Start of Listed records
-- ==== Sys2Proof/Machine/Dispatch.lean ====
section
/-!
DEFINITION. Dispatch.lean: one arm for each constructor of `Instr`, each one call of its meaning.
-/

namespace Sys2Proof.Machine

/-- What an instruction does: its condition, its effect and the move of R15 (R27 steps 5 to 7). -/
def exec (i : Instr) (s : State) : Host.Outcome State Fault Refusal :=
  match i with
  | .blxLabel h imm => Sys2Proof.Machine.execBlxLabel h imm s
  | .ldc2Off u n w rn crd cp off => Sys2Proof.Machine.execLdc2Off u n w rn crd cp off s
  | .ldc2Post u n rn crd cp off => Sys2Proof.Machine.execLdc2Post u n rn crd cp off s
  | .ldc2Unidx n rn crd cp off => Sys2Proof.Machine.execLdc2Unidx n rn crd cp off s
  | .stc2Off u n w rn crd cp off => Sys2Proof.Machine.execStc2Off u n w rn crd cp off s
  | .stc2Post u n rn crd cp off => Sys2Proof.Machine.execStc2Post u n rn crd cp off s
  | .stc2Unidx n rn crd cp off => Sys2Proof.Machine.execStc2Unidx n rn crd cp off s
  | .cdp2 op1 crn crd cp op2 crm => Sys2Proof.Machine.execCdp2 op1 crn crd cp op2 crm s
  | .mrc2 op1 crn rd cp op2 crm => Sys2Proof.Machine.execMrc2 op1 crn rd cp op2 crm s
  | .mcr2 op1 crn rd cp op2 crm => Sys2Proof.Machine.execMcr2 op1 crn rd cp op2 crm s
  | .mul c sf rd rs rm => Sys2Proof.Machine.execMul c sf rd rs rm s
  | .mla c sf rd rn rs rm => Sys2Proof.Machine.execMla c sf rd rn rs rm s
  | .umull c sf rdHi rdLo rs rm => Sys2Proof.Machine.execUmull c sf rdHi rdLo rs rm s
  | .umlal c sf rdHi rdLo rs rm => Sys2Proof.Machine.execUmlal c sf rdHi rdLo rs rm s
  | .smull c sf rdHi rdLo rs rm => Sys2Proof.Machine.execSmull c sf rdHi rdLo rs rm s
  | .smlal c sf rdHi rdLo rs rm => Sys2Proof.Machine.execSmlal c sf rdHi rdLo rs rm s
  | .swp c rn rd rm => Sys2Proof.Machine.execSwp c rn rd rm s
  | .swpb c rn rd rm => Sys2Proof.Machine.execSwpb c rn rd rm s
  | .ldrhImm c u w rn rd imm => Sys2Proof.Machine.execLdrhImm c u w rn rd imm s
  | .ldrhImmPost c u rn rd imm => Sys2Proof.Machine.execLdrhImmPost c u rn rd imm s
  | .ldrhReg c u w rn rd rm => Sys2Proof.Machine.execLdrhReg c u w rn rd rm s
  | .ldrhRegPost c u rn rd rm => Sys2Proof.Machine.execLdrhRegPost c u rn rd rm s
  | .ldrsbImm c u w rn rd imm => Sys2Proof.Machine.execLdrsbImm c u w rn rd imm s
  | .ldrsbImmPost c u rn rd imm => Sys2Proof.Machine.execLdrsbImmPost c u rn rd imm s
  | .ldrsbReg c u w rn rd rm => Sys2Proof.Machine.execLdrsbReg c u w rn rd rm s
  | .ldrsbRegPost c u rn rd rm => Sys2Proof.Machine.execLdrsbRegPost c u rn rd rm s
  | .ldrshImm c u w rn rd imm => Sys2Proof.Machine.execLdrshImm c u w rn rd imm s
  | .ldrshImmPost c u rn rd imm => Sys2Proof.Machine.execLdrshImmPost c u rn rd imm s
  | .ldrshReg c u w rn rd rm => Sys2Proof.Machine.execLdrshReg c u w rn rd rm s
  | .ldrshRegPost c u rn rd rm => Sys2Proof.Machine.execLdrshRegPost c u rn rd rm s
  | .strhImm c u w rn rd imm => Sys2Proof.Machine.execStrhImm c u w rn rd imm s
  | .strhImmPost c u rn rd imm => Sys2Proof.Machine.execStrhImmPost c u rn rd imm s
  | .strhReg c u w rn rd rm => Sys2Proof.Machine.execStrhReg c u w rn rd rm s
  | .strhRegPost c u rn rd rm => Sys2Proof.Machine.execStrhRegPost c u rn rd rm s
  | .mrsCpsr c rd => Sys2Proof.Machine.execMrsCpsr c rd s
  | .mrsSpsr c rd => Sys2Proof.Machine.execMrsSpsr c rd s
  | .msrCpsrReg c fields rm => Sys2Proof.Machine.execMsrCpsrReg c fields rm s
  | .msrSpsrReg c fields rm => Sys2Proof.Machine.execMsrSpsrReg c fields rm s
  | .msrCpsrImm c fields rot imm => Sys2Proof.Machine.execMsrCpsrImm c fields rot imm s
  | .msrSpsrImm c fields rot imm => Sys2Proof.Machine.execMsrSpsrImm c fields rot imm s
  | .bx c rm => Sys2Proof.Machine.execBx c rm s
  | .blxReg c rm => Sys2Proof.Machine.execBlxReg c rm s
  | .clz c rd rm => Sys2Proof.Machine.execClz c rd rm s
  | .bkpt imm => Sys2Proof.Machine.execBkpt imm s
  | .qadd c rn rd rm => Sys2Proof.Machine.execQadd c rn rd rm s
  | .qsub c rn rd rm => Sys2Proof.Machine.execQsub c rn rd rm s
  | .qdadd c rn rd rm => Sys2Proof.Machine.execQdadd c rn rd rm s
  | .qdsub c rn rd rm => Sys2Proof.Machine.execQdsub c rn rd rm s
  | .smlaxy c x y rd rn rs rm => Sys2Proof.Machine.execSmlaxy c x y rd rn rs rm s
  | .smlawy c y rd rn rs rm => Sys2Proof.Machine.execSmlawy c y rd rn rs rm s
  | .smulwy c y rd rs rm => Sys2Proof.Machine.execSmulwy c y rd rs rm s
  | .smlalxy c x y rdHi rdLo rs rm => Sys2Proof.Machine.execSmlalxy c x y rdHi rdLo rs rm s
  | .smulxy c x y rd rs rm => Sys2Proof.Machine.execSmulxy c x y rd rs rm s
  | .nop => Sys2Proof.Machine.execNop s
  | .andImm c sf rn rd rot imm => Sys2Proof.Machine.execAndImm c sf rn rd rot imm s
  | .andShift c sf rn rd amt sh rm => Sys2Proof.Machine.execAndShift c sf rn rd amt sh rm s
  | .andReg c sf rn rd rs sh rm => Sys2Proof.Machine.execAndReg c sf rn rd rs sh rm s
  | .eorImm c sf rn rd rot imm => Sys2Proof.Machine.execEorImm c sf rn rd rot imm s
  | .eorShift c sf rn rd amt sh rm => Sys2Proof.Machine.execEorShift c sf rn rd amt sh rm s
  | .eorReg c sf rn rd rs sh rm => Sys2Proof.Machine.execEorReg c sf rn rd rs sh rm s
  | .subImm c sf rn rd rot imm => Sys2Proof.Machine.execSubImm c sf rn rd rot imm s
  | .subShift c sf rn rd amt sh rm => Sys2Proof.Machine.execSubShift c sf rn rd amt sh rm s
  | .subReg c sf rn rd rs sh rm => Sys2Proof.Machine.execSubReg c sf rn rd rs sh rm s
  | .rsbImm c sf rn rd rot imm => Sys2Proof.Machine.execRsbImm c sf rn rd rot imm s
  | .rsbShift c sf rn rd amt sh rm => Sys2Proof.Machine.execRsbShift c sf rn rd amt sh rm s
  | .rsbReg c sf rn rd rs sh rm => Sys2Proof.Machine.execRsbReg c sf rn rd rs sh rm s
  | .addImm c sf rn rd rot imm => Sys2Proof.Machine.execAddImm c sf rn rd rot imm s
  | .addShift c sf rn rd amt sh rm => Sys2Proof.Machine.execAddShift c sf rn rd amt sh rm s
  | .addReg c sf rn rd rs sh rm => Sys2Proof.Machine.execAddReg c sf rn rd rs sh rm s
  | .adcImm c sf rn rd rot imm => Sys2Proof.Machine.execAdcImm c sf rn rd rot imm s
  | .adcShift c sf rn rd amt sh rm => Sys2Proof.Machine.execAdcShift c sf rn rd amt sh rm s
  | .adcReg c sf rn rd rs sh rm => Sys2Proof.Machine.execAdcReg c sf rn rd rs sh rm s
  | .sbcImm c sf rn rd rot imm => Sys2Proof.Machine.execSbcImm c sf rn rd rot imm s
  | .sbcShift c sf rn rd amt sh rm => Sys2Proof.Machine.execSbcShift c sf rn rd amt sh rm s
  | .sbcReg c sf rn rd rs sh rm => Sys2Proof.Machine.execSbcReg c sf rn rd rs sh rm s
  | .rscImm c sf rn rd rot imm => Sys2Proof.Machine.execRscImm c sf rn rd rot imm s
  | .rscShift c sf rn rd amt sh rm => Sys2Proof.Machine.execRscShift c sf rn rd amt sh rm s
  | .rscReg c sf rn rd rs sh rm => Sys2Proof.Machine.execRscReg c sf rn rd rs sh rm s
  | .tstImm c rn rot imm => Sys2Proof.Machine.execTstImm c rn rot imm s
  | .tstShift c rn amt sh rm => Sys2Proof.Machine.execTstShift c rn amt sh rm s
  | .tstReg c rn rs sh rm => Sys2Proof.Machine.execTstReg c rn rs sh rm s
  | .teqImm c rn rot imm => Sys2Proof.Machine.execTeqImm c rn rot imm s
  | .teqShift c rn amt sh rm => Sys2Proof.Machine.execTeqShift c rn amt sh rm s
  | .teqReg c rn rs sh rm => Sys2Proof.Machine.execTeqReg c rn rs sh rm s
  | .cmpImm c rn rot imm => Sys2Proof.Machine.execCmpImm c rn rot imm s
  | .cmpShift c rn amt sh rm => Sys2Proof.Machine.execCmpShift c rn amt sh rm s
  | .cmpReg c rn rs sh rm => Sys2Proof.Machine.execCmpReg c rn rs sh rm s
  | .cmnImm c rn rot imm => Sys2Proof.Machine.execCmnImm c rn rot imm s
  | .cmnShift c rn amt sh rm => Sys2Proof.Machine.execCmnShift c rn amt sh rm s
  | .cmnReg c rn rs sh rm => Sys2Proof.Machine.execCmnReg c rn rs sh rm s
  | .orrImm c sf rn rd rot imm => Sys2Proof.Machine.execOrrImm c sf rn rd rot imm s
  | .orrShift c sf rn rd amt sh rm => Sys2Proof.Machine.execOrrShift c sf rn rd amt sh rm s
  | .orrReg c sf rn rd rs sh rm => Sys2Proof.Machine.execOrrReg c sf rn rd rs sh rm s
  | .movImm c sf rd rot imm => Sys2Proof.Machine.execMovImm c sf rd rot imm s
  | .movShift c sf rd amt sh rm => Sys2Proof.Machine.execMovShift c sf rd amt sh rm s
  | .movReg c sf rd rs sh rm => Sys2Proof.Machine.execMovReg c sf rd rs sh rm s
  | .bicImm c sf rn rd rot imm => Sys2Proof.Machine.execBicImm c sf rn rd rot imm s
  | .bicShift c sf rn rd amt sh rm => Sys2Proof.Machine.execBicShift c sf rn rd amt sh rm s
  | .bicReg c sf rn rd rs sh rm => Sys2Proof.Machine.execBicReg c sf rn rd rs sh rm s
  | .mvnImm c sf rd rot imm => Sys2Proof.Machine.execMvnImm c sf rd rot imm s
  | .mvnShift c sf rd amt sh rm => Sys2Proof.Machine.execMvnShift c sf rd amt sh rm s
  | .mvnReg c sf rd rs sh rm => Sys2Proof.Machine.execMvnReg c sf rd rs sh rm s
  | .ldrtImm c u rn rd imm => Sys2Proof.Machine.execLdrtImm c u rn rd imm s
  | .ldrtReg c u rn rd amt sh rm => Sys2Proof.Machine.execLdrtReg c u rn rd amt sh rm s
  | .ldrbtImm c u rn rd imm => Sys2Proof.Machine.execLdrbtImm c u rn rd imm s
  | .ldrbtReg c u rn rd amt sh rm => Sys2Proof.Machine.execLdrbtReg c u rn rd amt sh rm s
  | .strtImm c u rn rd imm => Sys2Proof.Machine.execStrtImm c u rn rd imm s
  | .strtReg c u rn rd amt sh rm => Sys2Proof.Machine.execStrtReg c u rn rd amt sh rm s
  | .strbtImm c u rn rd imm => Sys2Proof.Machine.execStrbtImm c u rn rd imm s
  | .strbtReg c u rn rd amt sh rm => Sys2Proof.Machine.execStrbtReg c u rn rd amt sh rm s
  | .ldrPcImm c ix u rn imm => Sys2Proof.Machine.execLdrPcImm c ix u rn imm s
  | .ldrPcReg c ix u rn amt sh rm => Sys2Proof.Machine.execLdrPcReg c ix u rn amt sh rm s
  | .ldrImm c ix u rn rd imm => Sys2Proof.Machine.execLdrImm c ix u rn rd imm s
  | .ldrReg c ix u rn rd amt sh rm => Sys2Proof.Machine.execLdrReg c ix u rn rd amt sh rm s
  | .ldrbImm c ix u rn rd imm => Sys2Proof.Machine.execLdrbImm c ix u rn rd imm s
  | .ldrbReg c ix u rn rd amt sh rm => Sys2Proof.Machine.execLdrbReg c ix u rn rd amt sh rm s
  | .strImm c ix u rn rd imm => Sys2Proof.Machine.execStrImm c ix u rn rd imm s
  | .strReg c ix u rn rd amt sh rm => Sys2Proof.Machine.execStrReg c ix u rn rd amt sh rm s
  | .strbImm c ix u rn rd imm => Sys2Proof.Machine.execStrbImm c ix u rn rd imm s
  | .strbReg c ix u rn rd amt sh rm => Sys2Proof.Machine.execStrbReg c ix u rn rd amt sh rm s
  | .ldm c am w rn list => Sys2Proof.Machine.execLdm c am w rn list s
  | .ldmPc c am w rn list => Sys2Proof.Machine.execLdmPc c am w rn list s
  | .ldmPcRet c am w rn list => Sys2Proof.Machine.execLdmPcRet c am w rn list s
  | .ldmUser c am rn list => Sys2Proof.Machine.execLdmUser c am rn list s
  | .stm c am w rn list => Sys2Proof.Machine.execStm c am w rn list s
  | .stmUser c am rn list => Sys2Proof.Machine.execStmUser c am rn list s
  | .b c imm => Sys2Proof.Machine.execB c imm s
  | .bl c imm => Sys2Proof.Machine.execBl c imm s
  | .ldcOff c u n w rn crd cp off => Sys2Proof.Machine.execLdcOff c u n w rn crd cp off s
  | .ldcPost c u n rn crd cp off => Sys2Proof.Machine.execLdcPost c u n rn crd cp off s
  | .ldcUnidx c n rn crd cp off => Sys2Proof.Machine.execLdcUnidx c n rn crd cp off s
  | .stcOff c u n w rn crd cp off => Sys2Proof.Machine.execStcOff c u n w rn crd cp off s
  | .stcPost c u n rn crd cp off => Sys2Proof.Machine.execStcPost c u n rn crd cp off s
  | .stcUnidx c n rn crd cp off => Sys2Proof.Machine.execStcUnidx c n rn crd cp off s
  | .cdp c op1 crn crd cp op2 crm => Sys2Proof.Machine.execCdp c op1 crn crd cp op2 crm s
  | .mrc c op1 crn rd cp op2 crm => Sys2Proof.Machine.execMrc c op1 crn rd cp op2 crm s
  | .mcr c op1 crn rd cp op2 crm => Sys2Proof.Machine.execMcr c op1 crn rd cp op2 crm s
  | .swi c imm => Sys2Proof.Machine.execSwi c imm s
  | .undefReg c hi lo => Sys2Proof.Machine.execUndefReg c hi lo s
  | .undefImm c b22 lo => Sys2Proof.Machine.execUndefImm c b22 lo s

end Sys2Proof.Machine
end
End of Listed records
Start of Listed records
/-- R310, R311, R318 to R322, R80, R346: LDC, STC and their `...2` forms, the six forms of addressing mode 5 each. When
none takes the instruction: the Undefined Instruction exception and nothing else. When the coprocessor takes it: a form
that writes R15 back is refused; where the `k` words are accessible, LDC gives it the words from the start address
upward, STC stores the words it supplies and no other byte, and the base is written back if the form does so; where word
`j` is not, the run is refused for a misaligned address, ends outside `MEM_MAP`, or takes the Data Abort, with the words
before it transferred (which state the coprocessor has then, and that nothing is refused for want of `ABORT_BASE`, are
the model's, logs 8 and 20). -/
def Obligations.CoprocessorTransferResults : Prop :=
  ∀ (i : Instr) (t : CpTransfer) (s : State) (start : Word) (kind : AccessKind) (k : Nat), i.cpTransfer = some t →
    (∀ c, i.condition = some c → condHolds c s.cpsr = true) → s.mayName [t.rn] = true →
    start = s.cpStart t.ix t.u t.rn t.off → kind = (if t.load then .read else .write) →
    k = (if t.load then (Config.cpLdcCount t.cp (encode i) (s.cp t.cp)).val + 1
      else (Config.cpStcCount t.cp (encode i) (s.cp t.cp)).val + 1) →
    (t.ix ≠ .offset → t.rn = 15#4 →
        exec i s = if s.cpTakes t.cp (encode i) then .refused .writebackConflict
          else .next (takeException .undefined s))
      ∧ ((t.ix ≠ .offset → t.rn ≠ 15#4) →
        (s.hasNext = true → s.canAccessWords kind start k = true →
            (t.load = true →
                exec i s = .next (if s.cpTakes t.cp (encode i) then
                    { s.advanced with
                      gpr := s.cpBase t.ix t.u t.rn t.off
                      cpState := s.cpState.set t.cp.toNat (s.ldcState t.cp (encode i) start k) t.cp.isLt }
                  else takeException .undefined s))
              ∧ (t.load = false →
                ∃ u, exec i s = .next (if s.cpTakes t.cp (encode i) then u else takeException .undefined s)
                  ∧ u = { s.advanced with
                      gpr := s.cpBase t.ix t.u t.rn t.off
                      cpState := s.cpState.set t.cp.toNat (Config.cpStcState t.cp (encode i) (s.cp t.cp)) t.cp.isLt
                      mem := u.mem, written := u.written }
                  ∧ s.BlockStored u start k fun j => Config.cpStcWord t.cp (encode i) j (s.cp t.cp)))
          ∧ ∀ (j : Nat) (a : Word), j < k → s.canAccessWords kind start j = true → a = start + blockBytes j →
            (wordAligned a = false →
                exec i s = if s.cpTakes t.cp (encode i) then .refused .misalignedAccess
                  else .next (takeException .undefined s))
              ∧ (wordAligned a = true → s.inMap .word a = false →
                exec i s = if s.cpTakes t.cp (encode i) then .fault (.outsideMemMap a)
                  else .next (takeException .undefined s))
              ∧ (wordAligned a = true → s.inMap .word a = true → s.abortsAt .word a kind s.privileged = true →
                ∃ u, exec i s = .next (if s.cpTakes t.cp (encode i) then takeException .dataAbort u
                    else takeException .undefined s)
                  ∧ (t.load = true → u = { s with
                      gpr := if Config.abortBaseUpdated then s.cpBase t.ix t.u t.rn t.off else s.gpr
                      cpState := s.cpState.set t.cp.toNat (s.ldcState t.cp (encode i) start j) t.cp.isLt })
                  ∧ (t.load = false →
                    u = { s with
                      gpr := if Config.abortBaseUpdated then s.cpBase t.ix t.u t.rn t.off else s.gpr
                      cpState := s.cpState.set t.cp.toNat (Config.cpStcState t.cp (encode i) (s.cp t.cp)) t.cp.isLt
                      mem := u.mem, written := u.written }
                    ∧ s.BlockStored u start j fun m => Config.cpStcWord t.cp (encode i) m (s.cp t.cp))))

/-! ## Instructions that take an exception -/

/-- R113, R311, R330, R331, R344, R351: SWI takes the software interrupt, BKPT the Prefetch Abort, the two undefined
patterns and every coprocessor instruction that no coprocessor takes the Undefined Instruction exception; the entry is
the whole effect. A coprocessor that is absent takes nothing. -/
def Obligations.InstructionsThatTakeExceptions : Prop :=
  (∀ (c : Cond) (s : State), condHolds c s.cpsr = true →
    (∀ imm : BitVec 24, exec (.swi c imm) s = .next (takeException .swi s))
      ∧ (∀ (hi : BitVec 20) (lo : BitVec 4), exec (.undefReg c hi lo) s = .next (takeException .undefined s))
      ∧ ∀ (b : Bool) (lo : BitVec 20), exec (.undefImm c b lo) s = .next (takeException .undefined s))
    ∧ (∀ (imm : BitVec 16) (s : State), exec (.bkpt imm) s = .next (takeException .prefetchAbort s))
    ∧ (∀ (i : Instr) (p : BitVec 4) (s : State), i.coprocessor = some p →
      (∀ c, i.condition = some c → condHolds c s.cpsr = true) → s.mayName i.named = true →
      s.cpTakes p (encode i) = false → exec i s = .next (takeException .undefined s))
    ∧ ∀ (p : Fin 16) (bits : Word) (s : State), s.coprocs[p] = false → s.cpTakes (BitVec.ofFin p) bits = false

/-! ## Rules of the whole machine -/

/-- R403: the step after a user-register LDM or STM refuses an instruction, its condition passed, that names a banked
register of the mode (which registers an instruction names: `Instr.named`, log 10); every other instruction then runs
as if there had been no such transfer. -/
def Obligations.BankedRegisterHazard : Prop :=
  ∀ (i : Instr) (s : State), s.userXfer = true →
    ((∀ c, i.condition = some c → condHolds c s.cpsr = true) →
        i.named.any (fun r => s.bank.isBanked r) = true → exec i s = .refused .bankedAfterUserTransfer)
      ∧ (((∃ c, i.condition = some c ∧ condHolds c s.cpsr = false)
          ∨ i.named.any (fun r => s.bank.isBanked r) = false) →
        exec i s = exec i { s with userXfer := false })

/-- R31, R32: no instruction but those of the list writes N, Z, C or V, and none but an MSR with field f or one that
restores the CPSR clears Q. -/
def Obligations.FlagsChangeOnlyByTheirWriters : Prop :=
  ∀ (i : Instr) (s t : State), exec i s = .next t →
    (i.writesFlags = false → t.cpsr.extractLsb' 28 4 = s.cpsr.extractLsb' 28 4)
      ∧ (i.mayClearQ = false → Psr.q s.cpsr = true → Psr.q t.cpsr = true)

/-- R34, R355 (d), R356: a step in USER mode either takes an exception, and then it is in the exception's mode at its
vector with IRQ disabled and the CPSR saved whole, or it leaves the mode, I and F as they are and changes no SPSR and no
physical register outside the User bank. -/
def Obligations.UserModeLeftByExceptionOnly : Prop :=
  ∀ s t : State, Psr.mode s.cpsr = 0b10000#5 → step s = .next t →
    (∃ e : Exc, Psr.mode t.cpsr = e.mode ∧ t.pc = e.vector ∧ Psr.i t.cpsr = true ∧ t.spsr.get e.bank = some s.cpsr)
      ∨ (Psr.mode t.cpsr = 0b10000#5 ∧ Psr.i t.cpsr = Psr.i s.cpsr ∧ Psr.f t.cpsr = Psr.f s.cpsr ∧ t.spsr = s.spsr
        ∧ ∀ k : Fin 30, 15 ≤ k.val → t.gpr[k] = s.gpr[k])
End of Listed records
**What you need to do**
All that is wanted is an exact copy of the lines above from the one with "off => Sys2Proof.Machine.execStcPost" through the one with "Sys2Proof.Machine.execMrc c op1", with both ends included.

**Result for this exercise**
  | .stcPost c u n rn crd cp off => Sys2Proof.Machine.execStcPost c u n rn crd cp off s
  | .stcUnidx c n rn crd cp off => Sys2Proof.Machine.execStcUnidx c n rn crd cp off s
  | .cdp c op1 crn crd cp op2 crm => Sys2Proof.Machine.execCdp c op1 crn crd cp op2 crm s
  | .mrc c op1 crn rd cp op2 crm => Sys2Proof.Machine.execMrc c op1 crn rd cp op2 crm s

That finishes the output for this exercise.